Eating and Socializing on a Budget in Cambridge

Eating and Socializing on a Budget in Cambridge

Eating and Socializing on a Budget in Cambridge

Cooking dinner with friends as an alternative to overpriced, generic restaurants

April 4, 2018 | Elise N.

Ok, so you’re in a restaurant looking at a menu. The walls are unrefined brick or cement with steel beams, the ceiling has an old warehouse look, the lighting is dim, there are subway tiles on the floor and Edison style lightbulbs. The menu has fancy cocktails and dishes like pork belly, brussel sprouts, and charred octopus with feta garnish.

Can you guess the restaurant?

Trick question! It could be any one of 12 identical small-plates places that recently opened in Cambridge! I think they are mass producing these places at a factory in Vermont and shipping them to us in the hopes that young tech people will just throw their money at overpriced, mediocre restaurants without a second thought. To some extent it seems to be working. These places always look mobbed, and at 50-60 dollars per person for a drink and few small plates, they must be making a lot of money. But for those of us who don’t want to spend 50-60 dollars every time we go out to eat, or are sick of charred octopus with feta garnish, or are (*whispers*… vegetarian) the options are a bit limited.

While I do like to go out occasionally and have some favorite places to go, I’ve found that inviting friends over to cook dinner is a great alternative to eating out, from both a cost and quality standpoint. For less than ~30 dollars a person, you can get a nice bottle of wine, good dessert from a bakery, and pretty extravagant food from a grocery store.

The other day I planned such a grocery shopping and cooking evening with my friend Nick. Here is a blow by blow of our trip. We met at Hmart with the plan to get gourmet fajita ingredients. We gathered some fish, cilantro, peppers… but then we discovered that avocados and limes were absurdly expensive. So we left with only those few ingredients and decided to get the rest at Trader Joe’s. We chatted about research and life and what not during our trek to TJ’s, and then picked up the makings of salsa and guacamole at Trader Joe’s. Then on our way to my apartment we realized that we didn’t have any dessert or wine, so we stopped by Whole Foods.

The Whole Foods (in Cambridgeport) dessert counter apparently has a cannoli filling station! Nick, being a cannoli-buying veteran, very calmly ordered some cannolis at the counter while I very indignantly inquired as to why there was no filling. We then all had a good laugh at my ignorance while the baker filled the cannolis and we went on our merry way.

After having visited nearly every grocery store in Cambridge we finally went to my apartment to cook and amuse/feed my roommates. We had homemade salsa and guacamole with chips, beans and rice, sautéed peppers and onions, breaded fish, sour cream, cheese, and warm tortillas. I might still be full from that dinner two weeks ago, especially if you consider how much dessert we ate… but for 4 people (Nick, me, and my 2 roommates), I think we spent under 60 dollars total and had a delicious meal with plenty of leftovers.

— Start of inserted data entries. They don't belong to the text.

-- ==== Sys2Proof/Machine/Ops.lean ====
section
/-! DEFINITION. The named operations over registers, memory, the stack and the pc, and raising an error. -/

namespace Sys2Proof.Machine

/-- The result of executing an instruction, and of a Step (R107). -/
abbrev Result := Host.Outcome State Fault Refusal

/-! ## Raising an error

The core has no trap entry and no return from one: no state is saved, no mode changes, no vector is taken (R220, R234). -/

/-- `raise E(info)`: the step ends, no write of it takes effect, and the error is a fault of the model (R12, R228, R229). -/
def raise (f : Fault) : Result := .fault f

/-- The error codes of R225. -/
def Fault.code : Fault → Nat
  | .invalidInstruction _ _ => 1
  | .stackOverflow _ => 2
  | .stackUnderflow _ => 3
  | .memoryOutOfBounds _ _ => 4
  | .loadOutOfBounds _ _ => 5

/-! ## The pc (R104) -/

/-- The next-pc requests of R104. -/
inductive NextPc where
  | seq
  | skip (taken : Bool)
  | target (t : Word)
  | hold
  deriving DecidableEq, Repr

/-- `Advance(pc, req)` (R104). -/
def advance (pc : Word) : NextPc → Word
  | .seq => pc + 2
  | .skip taken => pc + (if taken then 4 else 2)
  | .target t => t
  | .hold => pc

/-- An instruction has made its writes; its next-pc request is applied and the step succeeds (R100). -/
def State.finish (s : State) (r : NextPc) : Result := .next { s with pc := advance s.pc r }

/-! ## Registers -/

/-- `V[x]` (R10, R20). -/
def State.reg (s : State) (x : Nibble) : Byte := s.V[x.toNat]'x.isLt

/-- `V[x] <- v` (R10, R20). -/
def State.setReg (s : State) (x : Nibble) (v : Byte) : State := { s with V := s.V.set x.toNat v x.isLt }

/-- Key `k` (R29). -/
def State.key (s : State) (k : Nibble) : Bool := s.keys[k.toNat]'k.isLt

/-- One free value has been drawn: the next draw is another (R12; log entry 1). -/
def State.drawn (s : State) : State := { s with draws := s.draws + 1 }

/-! ## Memory as data -/

/-- The byte at `a`, `d` giving the bytes that are not listed. -/
def Memory.byteAt (d : Nat → Byte) : Memory → Nat → Byte
  | [], a => d a
  | (b, v) :: m, a => if a = b then v else Memory.byteAt d m a

/-- Memory with byte `v` at `a`, in canonical form: rising addresses, and no entry equal to what `d` gives. -/
def Memory.store (d : Nat → Byte) : Memory → Nat → Byte → Memory
  | [], a, v => if v = d a then [] else [(a, v)]
  | (b, w) :: m, a, v =>
    if a < b then (if v = d a then (b, w) :: m else (a, v) :: (b, w) :: m)
    else if a = b then (if v = d a then m else (a, v) :: m)
    else (b, w) :: Memory.store d m a v

/-- Consecutive bytes stored from `a` on, in increasing order of address (R56). -/
def Memory.storeBytes (d : Nat → Byte) : Memory → Nat → List Byte → Memory
  | m, _, [] => m
  | m, a, v :: vs => Memory.storeBytes d (Memory.store d m a v) (a + 1) vs

/-- The canonical form from address `lo` on: addresses rising, below `MEM_SIZE`, and no entry equal to what `d` gives. -/
def Memory.wfFrom (d : Nat → Byte) : Nat → Memory → Bool
  | _, [] => true
  | lo, (a, v) :: m => decide (lo ≤ a) && decide (a < Config.memSize) && v != d a && Memory.wfFrom d (a + 1) m

/-- The canonical form of memory. -/
def Memory.wf (d : Nat → Byte) (m : Memory) : Bool := Memory.wfFrom d 0 m

/-! ## Memory of a state -/

/-- The byte that address `a` holds; the bounds are the accessors' to check (R53). -/
def State.byteAt (s : State) (a : Nat) : Byte := Memory.byteAt (resetByte s.params.fontBase) s.mem a

/-- Consecutive bytes written from `a` on; the bounds are the accessors' to check (R53). -/
def State.storeBytes (s : State) (a : Nat) (vs : List Byte) : State :=
  { s with mem := Memory.storeBytes (resetByte s.params.fontBase) s.mem a vs }

/-- `MemRead(addr, 1)`, or the address that is out of bounds (R53). -/
def State.memRead (s : State) (a : Nat) : Except Nat Byte :=
  if a > 0xFFF then .error a else .ok (s.byteAt a)

/-- The lowest of the addresses `base .. base + n - 1` that is above 0xFFF (R53, D6). -/
def firstOutOfBounds (base n : Nat) : Option Nat :=
  ((List.range n).map (base + ·)).find? (fun a => decide (a > 0xFFF))

/-- A multi-byte access of `n` bytes at I checks all its addresses before anything is written (R53, R228). -/
def State.checkIndex (s : State) (n : Nat) (body : Result) : Result :=
  match firstOutOfBounds s.I.toNat n with
  | some a => raise (.memoryOutOfBounds s.pc a)
  | none => body

/-- `Fetch16(pc)`: the big-endian word at `[pc, pc+1]`, or the first address out of bounds (R55, R102). -/
def State.fetch16 (s : State) : Except Nat Word :=
  match s.memRead s.pc.toNat with
  | .error a => .error a
  | .ok hi =>
    match s.memRead (s.pc.toNat + 1) with
    | .error a => .error a
    | .ok lo => .ok (hi ++ lo)

/-! ## The call stack (R28) -/

/-- `stack[sp] <- v; sp <- sp + 1`, or nothing at sp = 16 (R123). -/
def State.push (s : State) (v : Word) : Option State :=
  if h : s.sp.val < 16 then
    some { s with stack := s.stack.set s.sp.val v h, sp := ⟨s.sp.val + 1, by omega⟩ }
  else none

/-- `stack[sp - 1]` and the state with `sp <- sp - 1`, or nothing at sp = 0; the slot is not cleared (R121, D25). -/
def State.pop (s : State) : Option (Word × State) :=
  if h : s.sp.val = 0 then none
  else
    have lt : s.sp.val - 1 < 16 := by have := s.sp.isLt; omega
    some (s.stack[s.sp.val - 1]'lt, { s with sp := ⟨s.sp.val - 1, by omega⟩ })

end Sys2Proof.Machine
end

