-- ==== Sys2Proof/Safety.lean ====
section
/-! DEFINITION. The terms claims use: what is unchanged, what an instruction may write, when a step stops, and the
invariant of the machine. Each is written from the rules, not from the meanings. -/

namespace Sys2Proof.Machine

/-! ## Frames -/

/-- The components of the state tuple (10_state.md), `sp` and `stack` together, and the model's own two fields. -/
inductive Component where
  | V
  | I
  | pc
  | stack
  | DT
  | ST
  | mem
  | keys
  | disp
  | wait
  | draws
  | params
  deriving DecidableEq, Repr

/-- A component is the same in both states; memory byte by byte, registers one by one. -/
def Unchanged : Component → State → State → Prop
  | .V, s, t => ∀ j : Nibble, t.reg j = s.reg j
  | .I, s, t => t.I = s.I
  | .pc, s, t => t.pc = s.pc
  | .stack, s, t => t.sp = s.sp ∧ t.stack = s.stack
  | .DT, s, t => t.DT = s.DT
  | .ST, s, t => t.ST = s.ST
  | .mem, s, t => ∀ a : Nat, t.byteAt a = s.byteAt a
  | .keys, s, t => t.keys = s.keys
  | .disp, s, t => t.disp = s.disp
  | .wait, s, t => t.wait = s.wait
  | .draws, s, t => t.draws = s.draws
  | .params, s, t => t.params = s.params

/-- Every component but those listed is the same in both states. -/
def FrameExcept (cs : List Component) (s t : State) : Prop := ∀ c : Component, c ∉ cs → Unchanged c s t

/-- Memory in its canonical form: what every run keeps, and what a read after a write rests on. -/
def State.MemOk (s : State) : Prop := Memory.wf (resetByte s.params.fontBase) s.mem = true

/-! ## What an instruction may write (R22, R24, R25, R28 to R31, R51) -/

/-- The components a kind may write. Nothing lists `keys` or `params`. `draws` moves with a free value. -/
def mayWrite : Instr → List Component
  | .cls => [.disp, .pc]
  | .ret | .call _ => [.stack, .pc]
  | .jp _ | .jpV0 _ => [.pc]
  | .seImm _ _ | .sneImm _ _ | .seReg _ _ | .sneReg _ _ => [.pc]
  | .ldImm _ _ | .addImm _ _ | .ldReg _ _ | .orReg _ _ | .andReg _ _ | .xorReg _ _ => [.V, .pc]
  | .addReg _ _ | .subReg _ _ | .shr _ _ | .subnReg _ _ | .shl _ _ => [.V, .pc]
  | .rnd _ _ => [.V, .draws, .pc]
  | .ldI _ | .addI _ => [.I, .pc]
  | .ldF _ => [.I, .draws, .pc]
  | .drw _ _ _ => [.V, .disp, .pc]
  | .skp _ | .sknp _ => [.draws, .pc]
  | .ldVxDT _ => [.V, .pc]
  | .ldVxK _ => [.wait]
  | .ldDTVx _ => [.DT, .pc]
  | .ldSTVx _ => [.ST, .pc]
  | .ldB _ | .stm _ => [.mem, .pc]
  | .ldm _ => [.V, .pc]
  | .unknown _ => []

/-- The `writes` column of R22: whether a kind writes register `j`. LD Vx,K writes Vx on completion, in the wait's own step. -/
def writesReg : Instr → Nibble → Bool
  | .ldImm x _, j | .addImm x _, j | .ldReg x _, j | .orReg x _, j | .andReg x _, j | .xorReg x _, j => j == x
  | .rnd x _, j | .ldVxDT x, j => j == x
  | .addReg x _, j | .subReg x _, j | .subnReg x _, j | .shr x _, j | .shl x _, j => j == x || j == 15#4
  | .drw _ _ _, j => j == 15#4
  | .ldm x, j => decide (j.toNat ≤ x.toNat)
  | .cls, _ | .ret, _ | .jp _, _ | .call _, _ | .seImm _ _, _ | .sneImm _ _, _ | .seReg _ _, _ | .sneReg _ _, _ => false
  | .jpV0 _, _ | .ldI _, _ | .addI _, _ | .ldF _, _ | .ldB _, _ | .stm _, _ | .skp _, _ | .sknp _, _ => false
  | .ldVxK _, _ | .ldDTVx _, _ | .ldSTVx _, _ | .unknown _, _ => false

/-! ## When an instruction stops (R221 to R226) -/

/-- The error a data access of the bytes I .. I+n-1 raises: MemoryOutOfBounds at the lowest failing address (R53, R224). -/
def accessError (s : State) (n : Nat) : Option Fault :=
  if n ≠ 0 ∧ s.I.toNat + n - 1 > 0xFFF then some (.memoryOutOfBounds s.pc (max s.I.toNat 0x1000)) else none

/-- The executed instruction's own error, if it has one in this state (R225, R226). -/
def ownError (s : State) : Instr → Option Fault
  | .unknown w => some (.invalidInstruction s.pc w)
  | .call _ => if s.sp.val = 16 then some (.stackOverflow s.pc) else none
  | .ret => if s.sp.val = 0 then some (.stackUnderflow s.pc) else none
  | .drw _ _ n => accessError s n.toNat
  | .ldB _ => accessError s 3
  | .stm x | .ldm x => accessError s (x.toNat + 1)
  | .cls | .jp _ | .seImm _ _ | .sneImm _ _ | .seReg _ _ | .sneReg _ _ | .jpV0 _ => none
  | .ldImm _ _ | .addImm _ _ | .ldReg _ _ | .orReg _ _ | .andReg _ _ | .xorReg _ _ | .addReg _ _ | .subReg _ _ => none
  | .shr _ _ | .subnReg _ _ | .shl _ _ | .rnd _ _ | .ldI _ | .addI _ | .ldF _ => none
  | .skp _ | .sknp _ | .ldVxDT _ | .ldVxK _ | .ldDTVx _ | .ldSTVx _ => none

/-- A state whose Step succeeds. -/
def State.CanStep (s : State) : Prop := ∃ t, step s = .next t

/-! ## The invariant -/

/-- What holds at reset and every operation keeps: memory is canonical; the pc is at most 0x10FE and a live return address at
most 0x1000 (R106); and a pending wait stands at the LD Vx,K that began it (R101, C8). -/
structure State.Inv (s : State) : Prop where
  mem : s.MemOk
  pc : s.pc.toNat ≤ 0x10FE
  stack : ∀ (j : Nat) (h : j < 16), j < s.sp.val → s.stack[j].toNat ≤ 0x1000
  wait : ∀ w : Waiting, s.wait = some w →
    ∃ v : Word, s.fetch16 = .ok v ∧ decodeWord s.params.strictDecode v = .ldVxK w.x

/-- The invariant of a session: the machine's, and before the first Step nothing waits. -/
structure Session.Inv (g : Session) : Prop where
  machine : g.machine.Inv
  fresh : g.phase = .fresh → g.machine.wait = none

end Sys2Proof.Machine
end

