/-- A18, A19: SHL. -/
theorem test_shl : gives (step (at200 0x810E [(1, 0x81)])) (fun t => t.reg 1 == 0x02 && t.reg 15 == 1) = true ∧
    gives (step (at200 0x810E [(1, 0x7F)])) (fun t => t.reg 1 == 0xFE && t.reg 15 == 0) = true := by decide

/-- M1: LD I,nnn. -/
theorem test_ldI : gives (step (at200 0xA300 [])) (fun t => t.I == 0x0300 && t.pc == 0x202) = true := by decide

/-- F18, F19: JP V0 is not reduced, and reads V0 alone. -/
theorem test_jpV0 : gives (step (at200 0xBF01 [(0, 0xFF)])) (fun t => t.pc == 0x1000) = true ∧
    gives (step (at200 0xB300 [(3, 0x20)])) (fun t => t.pc == 0x300) = true := by decide

/-- A23: RND with kk = 0 gives 0 whatever the draw, and draws once. -/
theorem test_rnd_zero : gives (exec (.rnd 3 0x00) s0) (fun t => t.draws == 1) = true := by decide

/-- G6, G7: DRW of no rows writes VF = 0; a sprite byte out of bounds raises the error. -/
theorem test_drw_edges : gives (step (at200 0xD010 [(15, 0x55)])) (fun t => t.reg 15 == 0) = true ∧
    raises (step (at200 0xD013 [] 0xFFE)) (.memoryOutOfBounds 0x200 0x1000) = true := by decide

/-- How many pixels are on. -/
def pixelsOn (d : Display) : Nat := d.toList.foldl (fun k row => row.toList.foldl (fun k b => if b then k + 1 else k) k) 0

/-- G1: the glyph of 0 at the origin: 14 pixels, and no collision. -/
theorem test_drw : gives (step (at200 0xD015 [(15, 1)] 0x050))
    (fun t => pixelsOn t.disp == 14 && pixel t.disp 0 3 && pixel t.disp 1 3 && !pixel t.disp 1 1 && t.reg 15 == 0) = true := by decide +kernel

/-- K1, K2: SKP. -/
theorem test_skp : gives (step { at200 0xE19E [(1, 7)] with keys := s0.keys.set 7 true }) (fun t => t.pc == 0x204) = true ∧
    gives (step (at200 0xE19E [(1, 7)])) (fun t => t.pc == 0x202) = true := by decide

/-- K3, and K4's key under mask: SKNP. -/
theorem test_sknp : gives (step (at200 0xE1A1 [(1, 7)])) (fun t => t.pc == 0x204) = true ∧
    gives (step { at200 0xE1A1 [(1, 0x17)] with keys := s0.keys.set 7 true }) (fun t => t.pc == 0x202) = true := by decide

/-- T1: LD Vx,DT. -/
theorem test_ldVxDT : gives (step { at200 0xF507 [] with DT := 0x3C }) (fun t => t.reg 5 == 0x3C && t.DT == 0x3C) = true := by decide

/-- K5, K6: LD Vx,K holds the pc and remembers the keypad. -/
theorem test_ldVxK : gives (step { at200 0xF30A [] with keys := s0.keys.set 5 true })
    (fun t => t.pc == 0x200 && t.reg 3 == 0 && t.wait == some ⟨3, s0.keys.set 5 true⟩) = true := by decide

/-- K8: of two fresh keys the lowest; and W8's steps without one change nothing. -/
theorem test_waitStep : gives (step { s0 with wait := some ⟨3, s0.keys⟩, keys := (s0.keys.set 9 true).set 4 true })
      (fun t => t.reg 3 == 4 && t.pc == 0x202 && t.wait == none) = true ∧
    gives (step { s0 with wait := some ⟨3, s0.keys⟩ }) (fun t => t.pc == 0x200 && t.wait == some ⟨3, s0.keys⟩) = true := by decide

/-- T2: LD DT,Vx. -/
theorem test_ldDTVx : gives (step (at200 0xF015 [(0, 5)])) (fun t => t.DT == 5 && t.ST == 0) = true := by decide

/-- T3: LD ST,Vx. -/
theorem test_ldSTVx : gives (step (at200 0xF218 [(2, 0x0A)])) (fun t => t.ST == 10 && t.soundActive && t.DT == 0) = true := by decide

/-- M3, M4: ADD I,Vx past 0xFFF and past 0xFFFF. -/
theorem test_addI : gives (step (at200 0xF01E [(0, 1)] 0x0FFF)) (fun t => t.I == 0x1000) = true ∧
    gives (step (at200 0xF01E [(0, 1)] 0xFFFF)) (fun t => t.I == 0x0000) = true := by decide

/-- M5, M8: LD F,Vx for a digit, and for another byte under mask. -/
theorem test_ldF : gives (step (at200 0xF429 [(4, 0x0A)])) (fun t => t.I == 0x0082) = true ∧
    gives (step (at200 0xF429 [(4, 0x1A)])) (fun t => t.I == 0x0082) = true := by decide

/-- M9, M13: LD B,Vx, and out of bounds. -/
theorem test_ldB : gives (step (at200 0xF033 [(0, 123)] 0x300))
      (fun t => t.byteAt 0x300 == 1 && t.byteAt 0x301 == 2 && t.byteAt 0x302 == 3 && t.I == 0x300) = true ∧
    raises (step (at200 0xF033 [] 0xFFE)) (.memoryOutOfBounds 0x200 0x1000) = true := by decide

/-- M14, M16: LD [I],Vx, and out of bounds. -/
theorem test_stm : gives (step (at200 0xF255 [(0, 1), (1, 2), (2, 3), (3, 4)] 0x400))
      (fun t => t.byteAt 0x400 == 1 && t.byteAt 0x401 == 2 && t.byteAt 0x402 == 3 && t.byteAt 0x403 == 0 && t.I == 0x400) = true ∧
    raises (step (at200 0xFF55 [] 0xFF1)) (.memoryOutOfBounds 0x200 0x1000) = true := by decide

/-- M18, M19: LD Vx,[I] reads the font; and out of bounds. -/
theorem test_ldm : gives (step (at200 0xF165 [(2, 9)] 0x050))
      (fun t => t.reg 0 == 0xF0 && t.reg 1 == 0x90 && t.reg 2 == 9 && t.I == 0x050) = true ∧
    raises (step (at200 0xF065 [] 0x1000)) (.memoryOutOfBounds 0x200 0x1000) = true := by decide

/-- V6: UNKNOWN. -/
theorem test_unknown : raises (step (at200 0x8008 [])) (.invalidInstruction 0x200 0x8008) = true := by decide

/-- V4, V5, V2: the fetch at 0x1000, at 0xFFF and at an odd address. -/
theorem test_fetch : raises (step { s0 with pc := 0x1000 }) (.memoryOutOfBounds 0x1000 0x1000) = true ∧
    raises (step { s0 with pc := 0xFFF }) (.memoryOutOfBounds 0xFFF 0x1000) = true ∧
    gives (step ({ s0 with pc := 0x201 }.withFetchWord 16 0x602A)) (fun t => t.reg 0 == 0x2A && t.pc == 0x203) = true := by decide

/-- V17, V18, V19: a Cycle ticks after the Step, and not after an error. -/
theorem test_cycle : gives (cycle { at200 0x6001 [] with DT := 3 } true) (fun t => t.reg 0 == 1 && t.DT == 2) = true ∧
    gives (cycle { at200 0xF007 [] with DT := 3 } true) (fun t => t.reg 0 == 3 && t.DT == 2) = true ∧
    raises (cycle { at200 0x8008 [] with DT := 3 } true) (.invalidInstruction 0x200 0x8008) = true := by decide

/-- T4, T5, T6: a Tick stops at zero. -/
theorem test_tick : (tick { s0 with DT := 1 }).DT = 0 ∧ (tick { s0 with ST := 2 }).ST = 1 ∧ (tick s0).DT = 0 := by decide

/-- R34: what reset leaves, in the machine the core starts from. -/
theorem test_reset : core.reset.pc = 0x200 ∧ core.reset.sp = 0 ∧ core.reset.byteAt 0x50 = 0xF0 ∧ core.reset.byteAt 0x9F = 0x80 ∧
    core.reset.byteAt 0xA0 = 0 ∧ core.reset.byteAt 0x4F = 0 := ⟨rfl, rfl, rfl, rfl, rfl, rfl⟩

/-! ## Witnesses: states and operands that meet the hypotheses of each obligation, one for each of its clauses -/

theorem witness_DecodeInvertsEncode : Instr.wf false (.unknown 0x8008) = true ∧ Instr.wf true (.unknown 0x01E0) = true ∧
    Instr.wf false (.shr 15 15) = true ∧ Instr.wf true (.shl 15 0) = true ∧ Instr.wf true (.drw 15 15 15) = true := by decide

theorem witness_EncodeInvertsDecode : hasDontCareBit 0x8124 = false ∧ hasDontCareBit 0x5120 = false ∧
    hasDontCareBit 0xFFFF = false := by decide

I also love the social component of shopping and cooking with my friends. You get to know the other person’s tastes better, and you often walk away with funny stories from the adventure. My friends and I have gotten to know the people behind the meat and fish counters at Whole Foods, which adds community spirit to the mix. (The guy at the meat counter at Whole Foods once told us we were the strangest customer encounter he had ever had… does that mean we win?)

The options are limitless. Another of my friends bought a set of gourmet cookbooks from different cultures for whenever he has friends come to cook with him. He just chooses a particular style of cuisine for us, we get a bunch of ingredients and then try to make what looks good. Sometimes disaster strikes in the form of painfully spicy papaya salad because I didn’t know how many hot peppers to use. But friends are there to grin and bear your faults, right? Even if you don’t want to turn it into a big cooking ordeal, just getting some nice cheeses, breads, cured meats/fish, fruit, wine, etc. can be a perfect meal too.

I recently discovered that some of my friends don’t like to cook, or lack confidence in their cooking abilities. One even told me she looked up a recipe for a hard-boiled egg, and then messed it up. Though not knowing how to cook can seem like a handicap, it is really an opportunity. From experience, the best way to learn is to try, and it’s going to be a lot more fun with friends!